This is a very strong and scoring chapter.

• Direction Ratios of a Line (passing through (x₁, y₁, z₁) and (x₂, y₂, z₂)):

• a = x₂ - x₁, b = y₂ - y₁, c = z₂ - z₁

• Direction Cosines from Direction Ratios (a, b, c):

• l = ± a / √(a² + b² + c²)

• m = ± b / √(a² + b² + c²)

• n = ± c / √(a² + b² + c²)

• Equation of a Line:

• Vector Form: (passing through A, parallel to B) r = A + λB

• Cartesian Form: (passing through (x₁, y₁, z₁), direction ratios (a, b, c)) (x - x₁)/a = (y - y₁)/b = (z - z₁)/c

• Angle Between Two Lines (parallel vectors B₁ and B₂):

• cos θ = |(B₁ . B₂) / (|B₁| * |B₂|)|

• Conditions for Lines:

• Perpendicular Lines: B₁ . B₂ = 0 (or a₁a₂ + b₁b₂ + c₁c₂ = 0)
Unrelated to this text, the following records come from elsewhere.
-- ==== Sys2Proof/Machine/Dispatch.lean ====
section
/-! DEFINITION. One arm per command of the table: a direct call of its meaning. -/

namespace Sys2Proof.Machine

open Sys2Proof

def exec (i : Instr) (s : State) : Host.Outcome State Fault Refusal :=
  match i with
  | .nop t k o => Sys2Proof.Machine.execNop t k o s
  | .br t k o => Sys2Proof.Machine.execBr t k o s
  | .loop t k o => Sys2Proof.Machine.execLoop t k o s
  | .lrd t k o => Sys2Proof.Machine.execLrd t k o s
  | .halt t k o => Sys2Proof.Machine.execHalt t k o s
  | .add t k o => Sys2Proof.Machine.execAdd t k o s
  | .sub t k o => Sys2Proof.Machine.execSub t k o s
  | .mul t k o => Sys2Proof.Machine.execMul t k o s
  | .mulhu t k o => Sys2Proof.Machine.execMulhu t k o s
  | .mulhs t k o => Sys2Proof.Machine.execMulhs t k o s
  | .divu t k o => Sys2Proof.Machine.execDivu t k o s
  | .remu t k o => Sys2Proof.Machine.execRemu t k o s
  | .divs t k o => Sys2Proof.Machine.execDivs t k o s
  | .rems t k o => Sys2Proof.Machine.execRems t k o s
  | .and t k o => Sys2Proof.Machine.execAnd t k o s
  | .or t k o => Sys2Proof.Machine.execOr t k o s
  | .xor t k o => Sys2Proof.Machine.execXor t k o s
  | .shl t k o => Sys2Proof.Machine.execShl t k o s
  | .shr t k o => Sys2Proof.Machine.execShr t k o s
  | .sra t k o => Sys2Proof.Machine.execSra t k o s
  | .minmax t k o => Sys2Proof.Machine.execMinmax t k o s
  | .addi t k o => Sys2Proof.Machine.execAddi t k o s
  | .andi t k o => Sys2Proof.Machine.execAndi t k o s
  | .ori t k o => Sys2Proof.Machine.execOri t k o s
  | .xori t k o => Sys2Proof.Machine.execXori t k o s
  | .shifti t k o => Sys2Proof.Machine.execShifti t k o s
  | .movi t k o => Sys2Proof.Machine.execMovi t k o s
  | .cmp t k o => Sys2Proof.Machine.execCmp t k o s
  | .cmpi t k o => Sys2Proof.Machine.execCmpi t k o s
  | .sel t k o => Sys2Proof.Machine.execSel t k o s
  | .plog t k o => Sys2Proof.Machine.execPlog t k o s
  | .fadd t k o => Sys2Proof.Machine.execFadd t k o s
  | .fmul t k o => Sys2Proof.Machine.execFmul t k o s
  | .ffma t k o => Sys2Proof.Machine.execFfma t k o s
  | .fminmax t k o => Sys2Proof.Machine.execFminmax t k o s
  | .fcmp t k o => Sys2Proof.Machine.execFcmp t k o s
  | .fcvt t k o => Sys2Proof.Machine.execFcvt t k o s
  | .vadd t k o => Sys2Proof.Machine.execVadd t k o s
  | .vsub t k o => Sys2Proof.Machine.execVsub t k o s
  | .vmul t k o => Sys2Proof.Machine.execVmul t k o s
  | .vfma t k o => Sys2Proof.Machine.execVfma t k o s
  | .vmin t k o => Sys2Proof.Machine.execVmin t k o s
  | .vmax t k o => Sys2Proof.Machine.execVmax t k o s
  | .vcmp t k o => Sys2Proof.Machine.execVcmp t k o s
  | .vsel t k o => Sys2Proof.Machine.execVsel t k o s
  | .vexp2 t k o => Sys2Proof.Machine.execVexp2 t k o s
  | .vrcp t k o => Sys2Proof.Machine.execVrcp t k o s
  | .vrsq t k o => Sys2Proof.Machine.execVrsq t k o s
  | .viadd t k o => Sys2Proof.Machine.execViadd t k o s
  | .visub t k o => Sys2Proof.Machine.execVisub t k o s
  | .vimul t k o => Sys2Proof.Machine.execVimul t k o s
  | .vlogic t k o => Sys2Proof.Machine.execVlogic t k o s
  | .vrsum t k o => Sys2Proof.Machine.execVrsum t k o s
  | .vrmax t k o => Sys2Proof.Machine.execVrmax t k o s
  | .vperm t k o => Sys2Proof.Machine.execVperm t k o s
  | .vbcast t k o => Sys2Proof.Machine.execVbcast t k o s
  | .vext t k o => Sys2Proof.Machine.execVext t k o s
  | .vflag t k o => Sys2Proof.Machine.execVflag t k o s
  | .vmov t k o => Sys2Proof.Machine.execVmov t k o s
  | .vcvt t k o => Sys2Proof.Machine.execVcvt t k o s
  | .vmaxabs t k o => Sys2Proof.Machine.execVmaxabs t k o s
  | .mma t k o => Sys2Proof.Machine.execMma t k o s
  | .twait t k o => Sys2Proof.Machine.execTwait t k o s
  | .ld t k o => Sys2Proof.Machine.execLd t k o s
  | .st t k o => Sys2Proof.Machine.execSt t k o s
  | .vld t k o => Sys2Proof.Machine.execVld t k o s
  | .vst t k o => Sys2Proof.Machine.execVst t k o s
  | .atom t k o => Sys2Proof.Machine.execAtom t k o s
  | .atomp t k o => Sys2Proof.Machine.execAtomp t k o s
  | .fence t k o => Sys2Proof.Machine.execFence t k o s
  | .tcopy t k o => Sys2Proof.Machine.execTcopy t k o s
  | .tscadd t k o => Sys2Proof.Machine.execTscadd t k o s
  | .tmaxabs t k o => Sys2Proof.Machine.execTmaxabs t k o s
  | .sig t k o => Sys2Proof.Machine.execSig t k o s
  | .sigw t k o => Sys2Proof.Machine.execSigw t k o s
  | .watch t k o => Sys2Proof.Machine.execWatch t k o s
  | .unwatch t k o => Sys2Proof.Machine.execUnwatch t k o s
  | .park t k o => Sys2Proof.Machine.execPark t k o s
  | .take t k o => Sys2Proof.Machine.execTake t k o s
  | .token t k o => Sys2Proof.Machine.execToken t k o s
  | .delay t k o => Sys2Proof.Machine.execDelay t k o s
  | .time t k o => Sys2Proof.Machine.execTime t k o s
  | .reel t k o => Sys2Proof.Machine.execReel t k o s
  | .dld t k o => Sys2Proof.Machine.execDld t k o s
  | .dstr t k o => Sys2Proof.Machine.execDstr t k o s
  | .dsetw t k o => Sys2Proof.Machine.execDsetw t k o s
  | .dgetw t k o => Sys2Proof.Machine.execDgetw t k o s
  | .breakStopDone ctx => Sys2Proof.Machine.execBreakStopDone ctx s
  | .requestAcceptance req => Sys2Proof.Machine.execRequestAcceptance req s
  | .lendingRequest led res n => Sys2Proof.Machine.execLendingRequest led res n s
  | .creditGiveBack led res => Sys2Proof.Machine.execCreditGiveBack led res s
  | .transferAcceptance xfer => Sys2Proof.Machine.execTransferAcceptance xfer s
  | .requestPerform req => Sys2Proof.Machine.execRequestPerform req s
  | .requestCompletion req resp poison => Sys2Proof.Machine.execRequestCompletion req resp poison s
  | .signalPerform req => Sys2Proof.Machine.execSignalPerform req s
  | .watchAck req => Sys2Proof.Machine.execWatchAck req s
  | .wakeNotification t => Sys2Proof.Machine.execWakeNotification t s
  | .tokenPerform req => Sys2Proof.Machine.execTokenPerform req s
  | .waitingFiringPlaced region => Sys2Proof.Machine.execWaitingFiringPlaced region s
  | .delayTick region => Sys2Proof.Machine.execDelayTick region s
  | .reelJobAccept region reel => Sys2Proof.Machine.execReelJobAccept region reel s
  | .reelJobComplete region reel => Sys2Proof.Machine.execReelJobComplete region reel s
  | .gatherRecordRead ctx region => Sys2Proof.Machine.execGatherRecordRead ctx region s
  | .gather region job => Sys2Proof.Machine.execGather region job s
  | .scatterAdd region job => Sys2Proof.Machine.execScatterAdd region job s
  | .write region job => Sys2Proof.Machine.execWrite region job s
  | .loftFill region job => Sys2Proof.Machine.execLoftFill region job s
  | .ownerBatch region b => Sys2Proof.Machine.execOwnerBatch region b s
  | .gatherJobComplete region job => Sys2Proof.Machine.execGatherJobComplete region job s
  | .rowHandover table row => Sys2Proof.Machine.execRowHandover table row s
  | .handoverCopyDone table row rowData accData => Sys2Proof.Machine.execHandoverCopyDone table row rowData accData s
  | .forwardEntryFree table row peersClear => Sys2Proof.Machine.execForwardEntryFree table row peersClear s
  | .balancerRead moves => Sys2Proof.Machine.execBalancerRead moves s
  | .mmaGrant op => Sys2Proof.Machine.execMmaGrant op s
  | .mmaComplete op => Sys2Proof.Machine.execMmaComplete op s
  | .tensorOpComplete op => Sys2Proof.Machine.execTensorOpComplete op s
  | .reduce ctx region => Sys2Proof.Machine.execReduce ctx region s
  | .outcome ctx region => Sys2Proof.Machine.execOutcome ctx region s
  | .grant region p => Sys2Proof.Machine.execGrant region p s
  | .max region p => Sys2Proof.Machine.execMax region p s
  | .exp region p => Sys2Proof.Machine.execExp region p s
  | .data region p => Sys2Proof.Machine.execData region p s
  | .outcomePacket region p => Sys2Proof.Machine.execOutcomePacket region p s
  | .abort region p => Sys2Proof.Machine.execAbort region p s
  | .reduceDisableDeadline region job => Sys2Proof.Machine.execReduceDisableDeadline region job s
  | .batchSteering ctx recordAddr => Sys2Proof.Machine.execBatchSteering ctx recordAddr s
  | .stage ctx region => Sys2Proof.Machine.execStage ctx region s
  | .winchCopy ctx region => Sys2Proof.Machine.execWinchCopy ctx region s
  | .winchRelease ctx region => Sys2Proof.Machine.execWinchRelease ctx region s
  | .winchEntryComplete region entry => Sys2Proof.Machine.execWinchEntryComplete region entry s
  | .objectRemapBoundary => Sys2Proof.Machine.execObjectRemapBoundary s
  | .nopCommand cmd => Sys2Proof.Machine.execNopCommand cmd s
  | .create cmd => Sys2Proof.Machine.execCreate cmd s
  | .destroy cmd => Sys2Proof.Machine.execDestroy cmd s
  | .load cmd => Sys2Proof.Machine.execLoad cmd s
  | .start cmd => Sys2Proof.Machine.execStart cmd s
  | .pause cmd => Sys2Proof.Machine.execPause cmd s
  | .resume cmd => Sys2Proof.Machine.execResume cmd s
  | .disable cmd => Sys2Proof.Machine.execDisable cmd s
  | .disableForce cmd => Sys2Proof.Machine.execDisableForce cmd s
  | .drainComplete ctx => Sys2Proof.Machine.execDrainComplete ctx s
  | .allocT2Frames cmd => Sys2Proof.Machine.execAllocT2Frames cmd s
  | .allocPinnedT1 cmd => Sys2Proof.Machine.execAllocPinnedT1 cmd s
  | .allocObject cmd => Sys2Proof.Machine.execAllocObject cmd s
  | .free cmd => Sys2Proof.Machine.execFree cmd s
  | .window cmd => Sys2Proof.Machine.execWindow cmd s
  | .apply cmd => Sys2Proof.Machine.execApply cmd s
  | .publish cmd => Sys2Proof.Machine.execPublish cmd s
  | .lend cmd => Sys2Proof.Machine.execLend cmd s
  | .returnFrames cmd => Sys2Proof.Machine.execReturnFrames cmd s
  | .copy cmd => Sys2Proof.Machine.execCopy cmd s
  | .balance cmd => Sys2Proof.Machine.execBalance cmd s
  | .selfTest cmd => Sys2Proof.Machine.execSelfTest cmd s
  | .calibration cmd => Sys2Proof.Machine.execCalibration cmd s
  | .exchange cmd => Sys2Proof.Machine.execExchange cmd s
  | .checkpoint cmd => Sys2Proof.Machine.execCheckpoint cmd s
  | .restore cmd => Sys2Proof.Machine.execRestore cmd s
  | .addendum cmd => Sys2Proof.Machine.execAddendum cmd s
  | .commandAccept fn queue v => Sys2Proof.Machine.execCommandAccept fn queue v s
  | .commandCompletion cmd => Sys2Proof.Machine.execCommandCompletion cmd s
  | .completionPost fn queue => Sys2Proof.Machine.execCompletionPost fn queue s
  | .sqTail fn queue value port host => Sys2Proof.Machine.execSqTail fn queue value port host s
  | .cqHead fn queue value port => Sys2Proof.Machine.execCqHead fn queue value port s
  | .qctl fn queue value => Sys2Proof.Machine.execQctl fn queue value s
  | .registerWrite fn off value be => Sys2Proof.Machine.execRegisterWrite fn off value be s
  | .groupVote device group boundary pass => Sys2Proof.Machine.execGroupVote device group boundary pass s
  | .groupVoteDeadline fn => Sys2Proof.Machine.execGroupVoteDeadline fn s
  | .stagedApplyBoundary fn => Sys2Proof.Machine.execStagedApplyBoundary fn s
  | .portDrain port => Sys2Proof.Machine.execPortDrain port s
  | .laneWithdraw port => Sys2Proof.Machine.execLaneWithdraw port s
  | .freeLendTakeEffect => Sys2Proof.Machine.execFreeLendTakeEffect s
  | .loftHalfActivate => Sys2Proof.Machine.execLoftHalfActivate s
  | .regionMapApply => Sys2Proof.Machine.execRegionMapApply s
  | .epochPulse => Sys2Proof.Machine.execEpochPulse s
  | .epochEdge => Sys2Proof.Machine.execEpochEdge s
  | .epochMasterTakeover => Sys2Proof.Machine.execEpochMasterTakeover s
  | .burnerControlInterval regions linkW linkTj => Sys2Proof.Machine.execBurnerControlInterval regions linkW linkTj s
  | .railRise region => Sys2Proof.Machine.execRailRise region s
  | .liftFlit crcOk r => Sys2Proof.Machine.execLiftFlit crcOk r s
  | .liftOffsetApply => Sys2Proof.Machine.execLiftOffsetApply s
  | .portBringup port lanes => Sys2Proof.Machine.execPortBringup port lanes s
  | .identityFlit port device peerPort serial => Sys2Proof.Machine.execIdentityFlit port device peerPort serial s
  | .dataFlit port seq ack credits crcOk ops => Sys2Proof.Machine.execDataFlit port seq ack credits crcOk ops s
  | .nak port ack crcOk => Sys2Proof.Machine.execNak port ack crcOk s
  | .idleFlit port ack credits crcOk => Sys2Proof.Machine.execIdleFlit port ack credits crcOk s
  | .timeFlit port boundary crcOk => Sys2Proof.Machine.execTimeFlit port boundary crcOk s
  | .laneChangeFlit port lane crcOk => Sys2Proof.Machine.execLaneChangeFlit port lane crcOk s
  | .linkRetrain port => Sys2Proof.Machine.execLinkRetrain port s
  | .laneFailure port lane => Sys2Proof.Machine.execLaneFailure port lane s
  | .remoteOperationReceive port h payload => Sys2Proof.Machine.execRemoteOperationReceive port h payload s
  | .peerLoss device => Sys2Proof.Machine.execPeerLoss device s
  | .pcieLinkDown port => Sys2Proof.Machine.execPcieLinkDown port s
  | .perstDeassert port => Sys2Proof.Machine.execPerstDeassert port s
  | .perstAssert port => Sys2Proof.Machine.execPerstAssert port s
  | .functionLevelReset fn => Sys2Proof.Machine.execFunctionLevelReset fn s
  | .completionTimeout req => Sys2Proof.Machine.execCompletionTimeout req s
  | .mctpMessage m => Sys2Proof.Machine.execMctpMessage m s
  | .tapInstruction op => Sys2Proof.Machine.execTapInstruction op s
  | .vaonValid straps => Sys2Proof.Machine.execVaonValid straps s
  | .powerGoodRise keelFail regionFail => Sys2Proof.Machine.execPowerGoodRise keelFail regionFail s
  | .corePgLoss phys => Sys2Proof.Machine.execCorePgLoss phys s
  | .sharedPgLoss => Sys2Proof.Machine.execSharedPgLoss s
  | .trefLoss => Sys2Proof.Machine.execTrefLoss s
  | .lrefclkLoss die => Sys2Proof.Machine.execLrefclkLoss die s
  | .prefclkLoss port => Sys2Proof.Machine.execPrefclkLoss port s
  | .handshakeTimeout u => Sys2Proof.Machine.execHandshakeTimeout u s
  | .uncorrectableError p => Sys2Proof.Machine.execUncorrectableError p s
  | .cellRetire region cell => Sys2Proof.Machine.execCellRetire region cell s
  | .spareSplice region cell lost poisonT0 => Sys2Proof.Machine.execSpareSplice region cell lost poisonT0 s
  | .regionMigration phys => Sys2Proof.Machine.execRegionMigration phys s
  | .migrationCopyDone region poisoned => Sys2Proof.Machine.execMigrationCopyDone region poisoned s
  | .regionFailure phys => Sys2Proof.Machine.execRegionFailure phys s
  | .serviceActionDone phys passed => Sys2Proof.Machine.execServiceActionDone phys passed s
  | .keelHeartbeat missing against => Sys2Proof.Machine.execKeelHeartbeat missing against s
  | .keelStandbyJoin => Sys2Proof.Machine.execKeelStandbyJoin s
  | .keelRotation passed => Sys2Proof.Machine.execKeelRotation passed s
  | .patrolScrub place flips => Sys2Proof.Machine.execPatrolScrub place flips s
  | .lifetimeWrite ok => Sys2Proof.Machine.execLifetimeWrite ok s
  | .lifetimeWriteRetry ok => Sys2Proof.Machine.execLifetimeWriteRetry ok s
  | .retirementListAppend => Sys2Proof.Machine.execRetirementListAppend s
  | .keelPeriodicSelfCheck keel passed => Sys2Proof.Machine.execKeelPeriodicSelfCheck keel passed s
  | .trefReturn => Sys2Proof.Machine.execTrefReturn s
  | .vaonLoss => Sys2Proof.Machine.execVaonLoss s
  | .configurationRequest fn op => Sys2Proof.Machine.execConfigurationRequest fn op s

end Sys2Proof.Machine
end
• Parallel Lines: a₁/a₂ = b₁/b₂ = c₁/c₂

• Shortest Distance Between Two Skew Lines:

• d = |(A₂ - A₁) . (B₁ x B₂)| / |B₁ x B₂|

• (Memory Tip: If d = 0, the lines are intersecting.)

• Shortest Distance Between Two Parallel Lines:

• d = |B x (A₂ - A₁)| / |B| (where B is the common parallel vector)

• (Memory Tip: If d = 0, the lines are coincident.)

8. Probability

Probability is a very scoring chapter.

• Conditional Probability:

• P(E|F) = P(E ∩ F) / P(F) (Probability of E given F has occurred)

• Independent Events:

• Definition: Occurrence of one does not affect the other.

• Properties:

• P(E|F) = P(E)

• P(F|E) = P(F)

• P(E ∩ F) = P(E) * P(F)

• Multiplication Theorem of Probability:

• P(E ∩ F) = P(E) * P(F|E)

• Theorem of Total Probability:

• For mutually exclusive and exhaustive events E₁, E₂, …, Eₙ, and any event A:

• P(A) = P(E₁)P(A|E₁) + P(E₂)P(A|E₂) + … + P(Eₙ)P(A|Eₙ)

• Bayes' Theorem:

• Calculates the probability of a specific prior event Eᵢ, given that event A has already occurred.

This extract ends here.